→ **Exercise aim**:
Using the records below, transcribe word for word the stretch from the line that contains "(hr : regionOf s a.toNat ≠ some .device) (hb" through the line that contains "have h2 : ¬", both end lines included, and nothing else.

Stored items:
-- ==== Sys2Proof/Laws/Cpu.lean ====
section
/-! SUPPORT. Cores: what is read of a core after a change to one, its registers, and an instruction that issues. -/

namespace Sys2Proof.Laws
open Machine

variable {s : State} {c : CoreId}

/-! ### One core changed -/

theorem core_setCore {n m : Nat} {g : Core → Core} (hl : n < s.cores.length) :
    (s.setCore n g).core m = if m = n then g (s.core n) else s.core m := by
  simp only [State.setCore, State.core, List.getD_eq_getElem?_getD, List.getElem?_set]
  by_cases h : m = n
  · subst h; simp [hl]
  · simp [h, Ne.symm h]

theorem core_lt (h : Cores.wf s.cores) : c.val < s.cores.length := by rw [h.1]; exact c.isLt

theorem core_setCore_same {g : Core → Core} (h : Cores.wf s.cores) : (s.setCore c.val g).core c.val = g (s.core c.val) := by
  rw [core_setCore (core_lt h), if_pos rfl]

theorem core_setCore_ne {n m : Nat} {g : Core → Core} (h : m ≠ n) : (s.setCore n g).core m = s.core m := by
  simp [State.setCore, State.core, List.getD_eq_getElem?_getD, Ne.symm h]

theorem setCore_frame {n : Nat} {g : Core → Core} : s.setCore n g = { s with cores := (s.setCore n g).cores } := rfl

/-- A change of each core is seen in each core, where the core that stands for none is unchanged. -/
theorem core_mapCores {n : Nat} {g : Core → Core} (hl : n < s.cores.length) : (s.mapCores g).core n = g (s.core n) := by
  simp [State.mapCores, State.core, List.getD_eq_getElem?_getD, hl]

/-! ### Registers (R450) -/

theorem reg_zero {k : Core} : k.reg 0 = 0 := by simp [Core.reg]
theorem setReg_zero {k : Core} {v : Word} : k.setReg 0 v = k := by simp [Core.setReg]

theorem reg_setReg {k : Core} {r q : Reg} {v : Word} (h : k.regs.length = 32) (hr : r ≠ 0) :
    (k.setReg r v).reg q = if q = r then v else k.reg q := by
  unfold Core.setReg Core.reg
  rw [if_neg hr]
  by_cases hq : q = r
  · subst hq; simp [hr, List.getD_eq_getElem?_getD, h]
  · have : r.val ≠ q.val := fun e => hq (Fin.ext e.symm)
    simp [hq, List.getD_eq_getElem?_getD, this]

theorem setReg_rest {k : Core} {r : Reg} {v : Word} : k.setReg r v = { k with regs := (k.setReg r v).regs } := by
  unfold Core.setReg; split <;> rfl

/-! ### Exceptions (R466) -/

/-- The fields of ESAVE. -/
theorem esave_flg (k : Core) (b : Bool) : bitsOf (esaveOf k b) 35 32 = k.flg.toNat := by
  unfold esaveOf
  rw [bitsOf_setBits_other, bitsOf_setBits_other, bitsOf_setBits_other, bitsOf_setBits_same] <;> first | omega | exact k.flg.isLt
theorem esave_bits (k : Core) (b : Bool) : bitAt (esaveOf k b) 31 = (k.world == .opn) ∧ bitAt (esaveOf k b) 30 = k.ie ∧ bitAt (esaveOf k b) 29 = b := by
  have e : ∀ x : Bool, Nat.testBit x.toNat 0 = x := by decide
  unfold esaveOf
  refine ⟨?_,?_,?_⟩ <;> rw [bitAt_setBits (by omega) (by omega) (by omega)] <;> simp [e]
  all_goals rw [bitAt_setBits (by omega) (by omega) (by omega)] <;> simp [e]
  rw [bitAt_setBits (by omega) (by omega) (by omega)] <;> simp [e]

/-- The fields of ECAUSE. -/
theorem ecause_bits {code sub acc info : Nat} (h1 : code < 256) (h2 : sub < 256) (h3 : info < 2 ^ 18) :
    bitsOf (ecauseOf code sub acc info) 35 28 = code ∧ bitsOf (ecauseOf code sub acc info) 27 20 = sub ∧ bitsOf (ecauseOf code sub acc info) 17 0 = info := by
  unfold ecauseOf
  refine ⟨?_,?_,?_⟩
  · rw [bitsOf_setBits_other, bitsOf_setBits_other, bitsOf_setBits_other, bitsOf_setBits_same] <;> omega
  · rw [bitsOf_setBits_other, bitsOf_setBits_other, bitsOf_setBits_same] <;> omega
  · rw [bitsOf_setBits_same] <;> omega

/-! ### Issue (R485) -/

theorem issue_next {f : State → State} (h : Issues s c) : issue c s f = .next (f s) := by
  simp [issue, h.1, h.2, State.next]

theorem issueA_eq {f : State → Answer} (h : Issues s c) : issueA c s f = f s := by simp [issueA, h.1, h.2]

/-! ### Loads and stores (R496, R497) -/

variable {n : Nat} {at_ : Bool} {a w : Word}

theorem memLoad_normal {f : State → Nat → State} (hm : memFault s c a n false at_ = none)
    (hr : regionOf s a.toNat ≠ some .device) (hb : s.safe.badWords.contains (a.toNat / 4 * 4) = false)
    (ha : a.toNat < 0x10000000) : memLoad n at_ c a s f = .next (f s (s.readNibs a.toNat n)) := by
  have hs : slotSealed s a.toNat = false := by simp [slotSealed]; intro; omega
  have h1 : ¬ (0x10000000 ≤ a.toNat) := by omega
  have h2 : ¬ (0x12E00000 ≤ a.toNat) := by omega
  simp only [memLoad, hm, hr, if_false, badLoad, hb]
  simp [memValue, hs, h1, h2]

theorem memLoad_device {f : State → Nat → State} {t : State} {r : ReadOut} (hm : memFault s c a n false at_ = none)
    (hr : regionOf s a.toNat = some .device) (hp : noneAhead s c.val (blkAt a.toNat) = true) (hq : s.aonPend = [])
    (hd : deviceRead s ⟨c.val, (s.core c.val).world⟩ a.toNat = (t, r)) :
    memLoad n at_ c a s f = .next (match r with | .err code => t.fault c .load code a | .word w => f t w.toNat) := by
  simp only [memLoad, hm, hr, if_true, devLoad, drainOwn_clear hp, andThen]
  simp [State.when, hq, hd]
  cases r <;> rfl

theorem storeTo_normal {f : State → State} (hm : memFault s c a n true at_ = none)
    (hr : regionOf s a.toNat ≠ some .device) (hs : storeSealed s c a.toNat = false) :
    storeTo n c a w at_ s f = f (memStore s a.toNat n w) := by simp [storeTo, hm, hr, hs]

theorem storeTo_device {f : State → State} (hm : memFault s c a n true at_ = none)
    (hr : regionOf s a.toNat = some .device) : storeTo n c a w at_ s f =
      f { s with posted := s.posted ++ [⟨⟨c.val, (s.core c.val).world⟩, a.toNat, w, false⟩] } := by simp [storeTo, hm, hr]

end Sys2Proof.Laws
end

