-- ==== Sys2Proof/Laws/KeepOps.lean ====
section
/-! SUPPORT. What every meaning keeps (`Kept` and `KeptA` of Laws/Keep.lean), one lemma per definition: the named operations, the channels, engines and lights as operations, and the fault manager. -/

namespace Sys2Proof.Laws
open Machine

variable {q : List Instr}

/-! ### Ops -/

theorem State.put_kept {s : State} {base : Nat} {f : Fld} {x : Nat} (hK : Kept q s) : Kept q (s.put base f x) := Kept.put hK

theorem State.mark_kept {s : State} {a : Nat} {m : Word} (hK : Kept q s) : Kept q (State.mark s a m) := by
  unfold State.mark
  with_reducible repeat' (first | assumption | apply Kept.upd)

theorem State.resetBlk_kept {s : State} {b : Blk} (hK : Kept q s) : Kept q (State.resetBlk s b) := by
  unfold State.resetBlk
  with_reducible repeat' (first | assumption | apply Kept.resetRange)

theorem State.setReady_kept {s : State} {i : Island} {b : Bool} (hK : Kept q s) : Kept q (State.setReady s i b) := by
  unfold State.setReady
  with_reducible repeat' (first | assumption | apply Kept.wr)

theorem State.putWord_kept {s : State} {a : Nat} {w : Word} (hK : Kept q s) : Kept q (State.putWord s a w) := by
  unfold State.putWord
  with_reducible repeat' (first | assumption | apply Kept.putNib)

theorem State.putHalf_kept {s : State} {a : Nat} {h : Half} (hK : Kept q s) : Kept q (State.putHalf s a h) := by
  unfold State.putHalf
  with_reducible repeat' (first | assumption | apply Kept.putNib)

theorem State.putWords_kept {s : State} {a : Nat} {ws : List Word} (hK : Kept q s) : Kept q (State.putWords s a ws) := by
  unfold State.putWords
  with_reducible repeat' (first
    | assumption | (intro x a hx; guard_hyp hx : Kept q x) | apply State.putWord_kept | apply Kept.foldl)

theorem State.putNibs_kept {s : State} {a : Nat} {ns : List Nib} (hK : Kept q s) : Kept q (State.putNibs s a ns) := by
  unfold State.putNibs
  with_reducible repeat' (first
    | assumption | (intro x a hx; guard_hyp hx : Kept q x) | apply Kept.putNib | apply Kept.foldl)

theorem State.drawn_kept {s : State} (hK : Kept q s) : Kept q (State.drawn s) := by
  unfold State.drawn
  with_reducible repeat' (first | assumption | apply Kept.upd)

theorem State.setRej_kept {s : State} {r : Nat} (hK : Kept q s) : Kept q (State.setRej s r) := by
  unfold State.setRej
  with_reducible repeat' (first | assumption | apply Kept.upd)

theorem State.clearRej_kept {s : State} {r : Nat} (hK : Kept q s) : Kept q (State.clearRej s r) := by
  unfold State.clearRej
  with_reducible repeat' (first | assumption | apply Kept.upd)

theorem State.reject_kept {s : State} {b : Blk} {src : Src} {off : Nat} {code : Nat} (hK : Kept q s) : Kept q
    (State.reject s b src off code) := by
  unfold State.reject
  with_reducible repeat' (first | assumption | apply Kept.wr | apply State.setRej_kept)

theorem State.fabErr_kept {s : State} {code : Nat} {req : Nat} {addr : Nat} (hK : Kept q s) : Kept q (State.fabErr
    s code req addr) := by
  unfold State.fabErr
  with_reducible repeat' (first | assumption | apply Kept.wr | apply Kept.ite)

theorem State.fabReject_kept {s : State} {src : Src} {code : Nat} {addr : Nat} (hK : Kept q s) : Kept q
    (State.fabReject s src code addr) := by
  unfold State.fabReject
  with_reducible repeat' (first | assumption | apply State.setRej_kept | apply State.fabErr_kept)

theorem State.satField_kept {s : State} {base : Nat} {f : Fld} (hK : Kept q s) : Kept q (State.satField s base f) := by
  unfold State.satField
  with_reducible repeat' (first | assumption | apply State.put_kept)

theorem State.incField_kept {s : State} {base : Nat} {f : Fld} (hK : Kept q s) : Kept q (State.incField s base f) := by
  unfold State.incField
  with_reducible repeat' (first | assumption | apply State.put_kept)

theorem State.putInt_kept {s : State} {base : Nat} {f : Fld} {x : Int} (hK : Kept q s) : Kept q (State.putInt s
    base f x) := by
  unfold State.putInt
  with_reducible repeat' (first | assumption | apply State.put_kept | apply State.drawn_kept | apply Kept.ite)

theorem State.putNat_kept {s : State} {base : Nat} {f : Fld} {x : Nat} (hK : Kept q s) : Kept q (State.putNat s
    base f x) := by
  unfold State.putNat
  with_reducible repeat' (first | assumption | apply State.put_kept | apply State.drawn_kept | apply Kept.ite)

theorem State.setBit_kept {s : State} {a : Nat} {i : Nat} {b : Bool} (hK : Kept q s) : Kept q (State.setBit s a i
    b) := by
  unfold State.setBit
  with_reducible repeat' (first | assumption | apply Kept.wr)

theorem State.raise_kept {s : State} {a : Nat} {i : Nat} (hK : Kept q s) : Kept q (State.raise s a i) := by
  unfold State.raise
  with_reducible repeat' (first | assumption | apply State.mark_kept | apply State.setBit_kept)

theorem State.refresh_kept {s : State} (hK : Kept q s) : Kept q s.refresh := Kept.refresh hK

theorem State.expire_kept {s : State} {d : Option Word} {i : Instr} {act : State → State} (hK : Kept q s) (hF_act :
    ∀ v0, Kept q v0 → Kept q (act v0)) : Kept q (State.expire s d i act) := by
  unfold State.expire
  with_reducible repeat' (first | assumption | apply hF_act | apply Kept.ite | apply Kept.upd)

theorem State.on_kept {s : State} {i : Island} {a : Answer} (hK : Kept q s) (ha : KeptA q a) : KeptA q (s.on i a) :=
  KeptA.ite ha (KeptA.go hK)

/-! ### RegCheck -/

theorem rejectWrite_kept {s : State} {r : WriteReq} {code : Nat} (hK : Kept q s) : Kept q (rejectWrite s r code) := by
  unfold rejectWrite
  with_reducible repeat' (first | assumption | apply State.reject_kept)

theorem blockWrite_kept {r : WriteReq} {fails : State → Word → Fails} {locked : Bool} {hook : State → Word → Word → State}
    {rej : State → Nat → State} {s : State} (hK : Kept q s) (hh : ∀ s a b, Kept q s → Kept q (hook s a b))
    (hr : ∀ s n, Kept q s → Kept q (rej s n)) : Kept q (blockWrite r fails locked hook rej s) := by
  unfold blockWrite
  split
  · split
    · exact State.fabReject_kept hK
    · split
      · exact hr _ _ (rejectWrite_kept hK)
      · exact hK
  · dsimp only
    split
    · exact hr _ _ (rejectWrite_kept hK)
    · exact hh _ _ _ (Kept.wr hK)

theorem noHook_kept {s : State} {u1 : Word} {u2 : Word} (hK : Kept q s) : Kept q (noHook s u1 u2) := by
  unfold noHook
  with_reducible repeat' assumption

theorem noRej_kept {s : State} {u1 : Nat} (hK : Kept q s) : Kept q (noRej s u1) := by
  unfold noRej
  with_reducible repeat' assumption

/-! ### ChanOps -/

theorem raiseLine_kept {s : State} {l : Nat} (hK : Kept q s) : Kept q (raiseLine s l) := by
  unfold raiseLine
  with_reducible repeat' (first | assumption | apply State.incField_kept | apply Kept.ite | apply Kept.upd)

→ **The answer**:
    (hr : regionOf s a.toNat ≠ some .device) (hb : s.safe.badWords.contains (a.toNat / 4 * 4) = false)
    (ha : a.toNat < 0x10000000) : memLoad n at_ c a s f = .next (f s (s.readNibs a.toNat n)) := by
  have hs : slotSealed s a.toNat = false := by simp [slotSealed]; intro; omega
  have h1 : ¬ (0x10000000 ≤ a.toNat) := by omega
  have h2 : ¬ (0x12E00000 ≤ a.toNat) := by omega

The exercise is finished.